Kris Strickler Kris Strickler (oregon.gov/odot)

That’s despite a gas tax and vehicle registration fee increase after the 2017 session. ODOT spent the money lawmakers earmarked for the Rose Quarter on an expansion of the Abernethy Bridge on Interstate 205 in West Linn instead. That sleight of hand irritates both the HAAB and Jana Jarvis, CEO of the Oregon Trucking Association, which lobbied hard for the Rose Quarter project.

“We devoted a penny of the [2017] gas tax increase to the Rose Quarter project,” Jarvis says. “It was the only project in Portland that was funded. Then ODOT took that funding away and spent it to benefit the trucks that are mostly bypassing the Portland region.”

Strickler says ODOT’s challenges are aging infrastructure and soaring costs coupled with tax revenues that rise more slowly than inflation. “In the absence of action,” Strickler says in his roadshow presentation, “service will be severely reduced.”

Yet, ODOT has been able to spend nearly $130 million on planning, design, engineering and public outreach for the Rose Quarter project—without turning a shovelful of dirt.

“I had no idea they’d spent that much,” Jarvis says. “I don’t know where it’s gone.”

Money troubles concern the HAAB also. Some members expressed frustration that Gov. Tina Kotek has seemed more concerned with placating suburban Clackamas County voters than funding the Rose Quarter.

In May, Holt urged dissident board members to “be careful to not just share what’s in your heart and on your mind.”

“The effort is to ensure it’s as community-informed as possible,” Holt said of ODOT’s process. “We are planting trees in whose shade we will never live.”

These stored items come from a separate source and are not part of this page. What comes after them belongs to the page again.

-- ==== Sys2Proof/Machine/Dispatch.lean ====
section
/-! DEFINITION. The effect of every command on everything but the queue: one arm per row of spec/opcode_table.json. -/

namespace Sys2Proof.Machine

def exec (i : Instr) (s : State) : Host.Outcome State Fault Refusal :=
  match i with
  | .powerOnReset => Sys2Proof.Machine.execPowerOnReset s
  | .podPresenceSensed p => Sys2Proof.Machine.execPodPresenceSensed p s
  | .podRemoved p => Sys2Proof.Machine.execPodRemoved p s
  | .trainingWordReceived p w => Sys2Proof.Machine.execTrainingWordReceived p w s
  | .trainingGiveUp p w => Sys2Proof.Machine.execTrainingGiveUp p w s
  | .sampleFrameReceived p samples => Sys2Proof.Machine.execSampleFrameReceived p samples s
  | .badSampleFrame p => Sys2Proof.Machine.execBadSampleFrame p s
  | .statusWordReceived p checkOk code hyst => Sys2Proof.Machine.execStatusWordReceived p checkOk code hyst s
  | .setupFail p => Sys2Proof.Machine.execSetupFail p s
  | .setPod tag pod code hyst => Sys2Proof.Machine.execSetPod tag pod code hyst s
  | .retrain tag pod => Sys2Proof.Machine.execRetrain tag pod s
  | .setDeskew tag first values => Sys2Proof.Machine.execSetDeskew tag first values s
  | .setGlitch tag pod width => Sys2Proof.Machine.execSetGlitch tag pod width s
  | .podStatus tag pod => Sys2Proof.Machine.execPodStatus tag pod s
  | .levelStreamSample trigIn => Sys2Proof.Machine.execLevelStreamSample trigIn s
  | .dividerOutput d => Sys2Proof.Machine.execDividerOutput d s
  | .counterMatch k => Sys2Proof.Machine.execCounterMatch k s
  | .gapTimeout l => Sys2Proof.Machine.execGapTimeout l s
  | .timeLimit => Sys2Proof.Machine.execTimeLimit s
  | .postFillCompletion => Sys2Proof.Machine.execPostFillCompletion s
  | .arbiterGrant => Sys2Proof.Machine.execArbiterGrant s
  | .secondsAdvance => Sys2Proof.Machine.execSecondsAdvance s
  | .correctionIntervalEnd => Sys2Proof.Machine.execCorrectionIntervalEnd s
  | .rollRefresh => Sys2Proof.Machine.execRollRefresh s
  | .frameEnd => Sys2Proof.Machine.execFrameEnd s
  | .backlightPeriodEnd => Sys2Proof.Machine.execBacklightPeriodEnd s
  | .setTimebase tag d mode chan edge mask value => Sys2Proof.Machine.execSetTimebase tag d mode chan edge mask value s
  | .timebaseStatus tag => Sys2Proof.Machine.execTimebaseStatus tag s
  | .setClock tag seconds => Sys2Proof.Machine.execSetClock tag seconds s
  | .setCorrection tag dir amount interval => Sys2Proof.Machine.execSetCorrection tag dir amount interval s
  | .setRollPeriod tag code => Sys2Proof.Machine.execSetRollPeriod tag code s
  | .setCapture tag mask count prefill postfill hold auto => Sys2Proof.Machine.execSetCapture tag mask count prefill postfill hold auto s
  | .run tag => Sys2Proof.Machine.execRun tag s
  | .monitor tag => Sys2Proof.Machine.execMonitor tag s
  | .stop tag => Sys2Proof.Machine.execStop tag s
  | .readSegment tag seg => Sys2Proof.Machine.execReadSegment tag seg s
  | .readRecords tag seg start count => Sys2Proof.Machine.execReadRecords tag seg start count s
  | .captureStatus tag => Sys2Proof.Machine.execCaptureStatus tag s
  | .abortRead tag => Sys2Proof.Machine.execAbortRead tag s
  | .loadTrigger tag image => Sys2Proof.Machine.execLoadTrigger tag image s
  | .setArmTime tag present seconds => Sys2Proof.Machine.execSetArmTime tag present seconds s
  | .setCounter tag k value => Sys2Proof.Machine.execSetCounter tag k value s
  | .setCompare tag k value => Sys2Proof.Machine.execSetCompare tag k value s
  | .forceTrigger tag => Sys2Proof.Machine.execForceTrigger tag s
  | .triggerStatus tag => Sys2Proof.Machine.execTriggerStatus tag s
  | .loadFrameTable tag lane image => Sys2Proof.Machine.execLoadFrameTable tag lane image s
  | .unloadTable tag lane => Sys2Proof.Machine.execUnloadTable tag lane s
  | .tableStatus tag => Sys2Proof.Machine.execTableStatus tag s
  | .laneStart tag lane => Sys2Proof.Machine.execLaneStart tag lane s
  | .laneStopGraceful tag lane => Sys2Proof.Machine.execLaneStopGraceful tag lane s
  | .laneStopNow tag lane => Sys2Proof.Machine.execLaneStopNow tag lane s
  | .laneReplay tag lane seg fromTick toTick store => Sys2Proof.Machine.execLaneReplay tag lane seg fromTick toTick store s
  | .laneStatus tag lane => Sys2Proof.Machine.execLaneStatus tag lane s
  | .setStream tag mask => Sys2Proof.Machine.execSetStream tag mask s
  | .readFrames tag seg mask fromTick count => Sys2Proof.Machine.execReadFrames tag seg mask fromTick count s
  | .recordPathStatus tag => Sys2Proof.Machine.execRecordPathStatus tag s
  | .setView tag seg t0 q roll => Sys2Proof.Machine.execSetView tag seg t0 q roll s
  | .zoom tag pivot q => Sys2Proof.Machine.execZoom tag pivot q s
  | .pan tag count => Sys2Proof.Machine.execPan tag count s
  | .fit tag => Sys2Proof.Machine.execFit tag s
  | .setCursor tag cursor present time => Sys2Proof.Machine.execSetCursor tag cursor present time s
  | .measure tag seg chan fromTime toTime => Sys2Proof.Machine.execMeasure tag seg chan fromTime toTime s
  | .readColumns tag first count => Sys2Proof.Machine.execReadColumns tag first count s
  | .viewStatus tag => Sys2Proof.Machine.execViewStatus tag s
  | .setPanel tag code => Sys2Proof.Machine.execSetPanel tag code s
  | .setRowMap tag entries => Sys2Proof.Machine.execSetRowMap tag entries s
  | .setPalette tag first colours => Sys2Proof.Machine.execSetPalette tag first colours s
  | .overlayFill tag x y w h index => Sys2Proof.Machine.execOverlayFill tag x y w h index s
  | .overlay tag x y w h pixels => Sys2Proof.Machine.execOverlay tag x y w h pixels s
  | .setBacklight tag level => Sys2Proof.Machine.execSetBacklight tag level s
  | .panelStatus tag => Sys2Proof.Machine.execPanelStatus tag s
  | .clearEvents tag block mask => Sys2Proof.Machine.execClearEvents tag block mask s
  | .setEnables tag block mask => Sys2Proof.Machine.execSetEnables tag block mask s
  | .eventStatus tag => Sys2Proof.Machine.execEventStatus tag s
  | .identify tag => Sys2Proof.Machine.execIdentify tag s
  | .softReset tag => Sys2Proof.Machine.execSoftReset tag s
  | .packetArrival header payload => Sys2Proof.Machine.execPacketArrival header payload s
  | .strayPayloadWord w => Sys2Proof.Machine.execStrayPayloadWord w s
  | .packetDispatch => Sys2Proof.Machine.execPacketDispatch s
  | .transmitGrant => Sys2Proof.Machine.execTransmitGrant s
  | .upstreamPacketSent => Sys2Proof.Machine.execUpstreamPacketSent s
  | .wallClockReferenceCount => Sys2Proof.Machine.execWallClockReferenceCount s
  | .pwmStep => Sys2Proof.Machine.execPwmStep s
  | .resetNAsserted => Sys2Proof.Machine.execResetNAsserted s
  | .passColumnComputed => Sys2Proof.Machine.execPassColumnComputed s

end Sys2Proof.Machine
end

He tells WW he’s pleased with progress so far. “We have successfully moved the project forward and secured federal funding,” he says. The Rose Quarter project “offers the opportunity to create jobs, careers, small businesses, etc., for the people who have been most impacted by the historic harm. Try Excellence is at the center of that.”

Some lawmakers—and Kotek—know there’s an alternative to spending $1.9 billion ODOT doesn’t have in the Rose Quarter: Tolling would raise money and reduce traffic.

But in March, bowing to political pressure, Kotek told ODOT to halt seven years of work on getting motorists to pay tolls. (New York Gov. Kathy Hochul took a similar step in June.)

Rep. Khanh Pham (Tim Saputo)

State Rep. Khanh Pham (D-Portland), a Joint Transportation Committee member, says Oregonians want the agency to focus its resources on safe routes to school, fixing potholes and failing bridges, and maintaining existing roads, not billion-dollar projects. “We have dire needs across the state,” she says.

Pham acknowledges the Rose Quarter is a serious bottleneck. But, she says, rather than pursue a 20th century solution—more lanes—ODOT needs to “right-size” the project.

The 21st century solution, she says, is to rebuild Albina by capping the highway and also reducing traffic through congestion pricing and tolling, tools used in many states: “That,” Pham says, “is the smart path forward.”

Gov. Tina Kotek. (Nathaniel Perales)

Kotek is watching the Rose Quarter carefully. “The governor believes centering the voices of the Historic Albina community that was displaced by I-5 construction is essential,” spokeswoman Elisabeth Shepard says. And, she adds, tolling is not off the table forever.

“The governor’s decision to pause the development of Oregon’s tolling program was made to allow for the right investment at the right time—after a robust, legislative conversation.”

Correction: This story originally said Try Excellence LLC received $832,000 from a city contract. That contract amount is correct but Try Excellence actually received $279,190. WW regrets the error.